The economist admits the uncertainty that surrounds the decision due to the conflicting messages coming from the economy: on the one hand, inflation is still very high but on the other hand, it is clear that economic activity is slowing down sharply. The analyst added by saying, “The drop in morale indicators since the July meeting indicates that the Eurozone economy is rapidly losing strength.” And the decrease in demand for new loans, whether by households or companies, does not bode well for future activity. The risks of recession have gotten used.”
He adds that the European Central Bank may also be inclined to allow the effect of a 425 basis point interest rate hike and make its impact felt.
But overall inflation remains too high for the now strictly data-driven central bank, and the recent rise in oil prices may prompt ECB economists to raise inflation expectations again. Wage growth in the Eurozone also reaches 5.0%, which is in line with the steady inflation levels feared by the European Central Bank.
According to the analyst: “Last year’s experience showed that the European Central Bank sticks to its position of focusing more on the actual data instead of the expected data, and still sees that there is a greater risk in stopping tightening too early rather than going further”. And he adds: “For the falcons, the risk may be so high that the temporary stop may actually turn into an actual full stop later this year.”
ING Bank expects to raise interest rates again, although they expect the European Central Bank will also be keen to avoid calling it the final step, which could boost interest rate cut expectations and ultimately undermine the impact of the hike. Therefore, if ING’s expectations are correct, the euro may find itself on sale on Thursday when the decision and guidance are issued.

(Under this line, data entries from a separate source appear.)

/-- `SCALE` of FBE is the one that R98 gives its tunables. -/
def FbeDerived (cfg : Config) (u : Fbe) : Prop :=
  ∃ s0 : Nat, IsFloor s0 (Nat.sqrt (u.gain * u.gain * (2 ^ 30 - u.decay * u.decay))) 32768 ∧
    IsFloor u.scale (cfg.kfb * s0) 32768

/-- The registers of FBE by PEEK selector (R55). -/
def fbeRegister (u : Fbe) : Nat → Nat
  | 0 => if u.inited then 1 else 0
  | 1 => if u.enable then 1 else 0
  | 2 => u.fs
  | 3 => u.ms
  | 4 => u.off
  | 5 => u.decay
  | 6 => u.gain
  | 7 => u.scale
  | _ => 0

/-- The powers of a decay rate in Q15, each rounded down (R110). -/
def q15Power (r : Nat) : Nat → Nat
  | 0 => 32768
  | k + 1 => q15Power r k * r / 32768

/-- `SCALE` and `W` of FFE are those that R110 gives its tunables. -/
def FfeDerived (u : Ffe) : Prop :=
  IsFloor u.scale (u.gain * 32768)
    (Nat.sqrt (((List.range u.repeats).map fun k => q15Power u.decay k * q15Power u.decay k).sum)) ∧
  ∀ k < 8, (k < u.repeats → IsFloor (u.w.get k) (u.scale * q15Power u.decay k) 32768) ∧
    (u.repeats ≤ k → u.w.get k = 0)

/-- The registers of FFE by PEEK selector (R55). -/
def ffeRegister (u : Ffe) (sel : Nat) : Nat :=
  match sel with
  | 0 => if u.inited then 1 else 0
  | 1 => if u.enable then 1 else 0
  | 2 => u.fs
  | 3 => u.ms
  | 4 => u.off
  | 5 => u.repeats
  | 6 => u.decay
  | 7 => u.gain
  | 8 => u.scale
  | k => u.w.get (k - 9)

/-- The coefficient registers of REV are those that R123 gives its tunables. -/
def RevDerived (cfg : Config) (u : Rev) : Prop :=
  ∀ k : Fin 4,
    let gdc := at4 u.gdc k
    let gny := at4 u.gny k
    (u.time = 0 → gdc = 0 ∧ gny = 0) ∧
    (u.time ≠ 0 → gdc = pow2negQ15 (653117639 * at4 cfg.m k / (u.fs * u.time)) ∧
      gny = pow2negQ15 (653117639 * at4 cfg.m k / (u.fs * min cfg.t60ny u.time))) ∧
    (gdc + gny = 0 → at4 u.gp k = 0 ∧ at4 u.gc k = 0) ∧
    (gdc + gny ≠ 0 → IsFloor (at4 u.gp k) ((gdc - gny) * 32768) (gdc + gny) ∧
      IsFloor (at4 u.gc k) (2 * gdc * gny) (gdc + gny))

/-- The lines, `Z` and `TCZ` of REV are cleared (R124). -/
def RevCleared (u : Rev) : Prop :=
  (∀ k a, Memory.read (at4 u.rb k) a = 0) ∧ (∀ k, Memory.wf (at4 u.rb k) = true) ∧ (∀ k, at4 u.z k = 0) ∧ u.tcz = 0

/-- `u` with the coefficient registers, the lines and the filter states of `v`. -/
def withRecomputed (u v : Rev) : Rev :=
  { u with gdc := v.gdc, gny := v.gny, gc := v.gc, gp := v.gp, rb := v.rb, z := v.z, tcz := v.tcz }

/-- The registers of REV by PEEK selector (R55). -/
def revRegister (u : Rev) : Nat → Int
  | 0 => if u.inited then 1 else 0
  | 1 => if u.enable then 1 else 0
  | 2 => u.fs
  | 3 => u.time
  | 4 => u.gain
  | 5 => u.gdc.q0
  | 6 => u.gdc.q1
  | 7 => u.gdc.q2
  | 8 => u.gdc.q3
  | 9 => u.gny.q0
  | 10 => u.gny.q1
  | 11 => u.gny.q2
  | 12 => u.gny.q3
  | 13 => u.gc.q0
  | 14 => u.gc.q1
  | 15 => u.gc.q2
  | 16 => u.gc.q3
  | 17 => u.gp.q0
  | 18 => u.gp.q1
  | 19 => u.gp.q2
  | 20 => u.gp.q3
  | 21 => u.rcur
  | 22 => u.z.q0
  | 23 => u.z.q1
  | 24 => u.z.q2
  | 25 => u.z.q3
  | 26 => u.tcz
  | _ => 0

/-- Unit number and parameter of a SET; DELAY_MS and DELAY_SMP set the same parameter, the tap (R54). -/
def setParameter (i : Instr) : Option (Nat × Nat) :=
  let w := encode i
  if opOf w = 2 then
    some (unitOf w, if (unitOf w = 5 ∧ selOf w = 3) ∨ (unitOf w = 6 ∧ selOf w = 4) then 0 else selOf w)
  else none

/-- A parameter operand replaced by the nearest legal value. -/
def clampedWord (v : Word32) (lo hi : Nat) : Word32 := BitVec.ofInt 32 (max (lo : Int) (min (hi : Int) v.toInt))

/-- The state with every `ENABLE` bit at `b`. -/
def withEnable (b : Bool) (s : State) : State :=
  { s with det := { s.det with enable := b }, oct := { s.oct with enable := b }, psh := { s.psh with enable := b },
           fbe := { s.fbe with enable := b }, ffe := { s.ffe with enable := b }, rev := { s.rev with enable := b } }

/-- One tick of the recirculating echo: `c` is the current cursor, `FBE.PROC c, x -> y`, then `SHB.PUSH y` (R108). -/
def echoTick (x : Word32) (s : State) : Result :=
  match exec (.fbeProc (BitVec.ofNat 16 s.shb.cur) x) s with
  | .next t =>
    match t.responses with
    | r :: _ => exec (.shbPush (r.setWidth 32)) t
    | [] => .next t
  | .fault f => .fault f
  | .refused r => .refused r

/-- One tick of the recirculating echo for each input sample, the first sample first (R108). -/
def echoRun : List Word32 → State → Result
  | [], s => .next s
  | x :: xs, s =>
    match echoTick x s with
    | .next t => echoRun xs t
    | .fault f => .fault f
    | .refused r => .refused r

/-- The height of echo number `k` of an impulse of height `a` (R109). -/
def echoHeight (scale decay : Nat) (a : Int) : Nat → Int
  | 0 => (scale * a).tdiv 32768
  | k + 1 => (decay * echoHeight scale decay a k).tdiv 32768

end Sys2Proof.Claims

open Sys2Proof Sys2Proof.Machine Sys2Proof.Claims

/-! Encoding. -/

/-- Decode and encode agree: reading the word of a well-formed command gives that command, for all 57 constructors and
every value of every operand (R49, R51, R56). -/
def Obligations.EncodedCommandsDecodeBack : Prop :=
  ∀ i : Instr, i.wellFormed = true → decode (encode i) = .ok i

/-- Each command has one word: a word that decodes gives a well-formed command whose word it is, so no bit of a legal
word is dropped (R51, R56). -/
def Obligations.DecodedWordsEncodeBack : Prop :=
  ∀ (w : CommandWord) (i : Instr), decode w = .ok i → i.wellFormed = true ∧ encode i = w

/-- The decoder rejects exactly the words that steps 1 to 4 of the check reject, with the same code (R61, R142). -/
def Obligations.DecoderRejectsByCheckOrder : Prop :=
  ∀ w : CommandWord, (match decode w with | .error c => codeNumber c | .ok _ => 0) = wordFault w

- The EUR/USD currency pair is still several levels below the 100-hour moving average.
- The currency pair appears to have staged a late recovery, preventing it from falling to oversold RSI levels on the 14-hour frame.
- In the near term and according to the performance on the hourly chart, it seems that the EUR/USD currency pair is trading within a downward channel.
- However, the MAC seems to be about to initiate a more bearish crossover indicating bearish sentiment.
Therefore, the bearish speculators will target short-term profits at around 1.0690 or lower at 1.0670. On the other hand, the bulls will look to pounce on the rebounds at around 1.0747 or higher at the 1.0771 resistance.
In the long term and according to the performance on the daily chart, it seems that the EUR/USD currency pair is trading within a downward channel. The daily MACD indicator also seems to support the downtrend after completing the bearish cross. Therefore, the bearish speculators will look to extend the current series of declines towards 1.0627 or lower to the 1.0534 support. On the other hand, the bulls will look to pounce on possible reversals at around 1.0818 or higher at the 1.0919 resistance.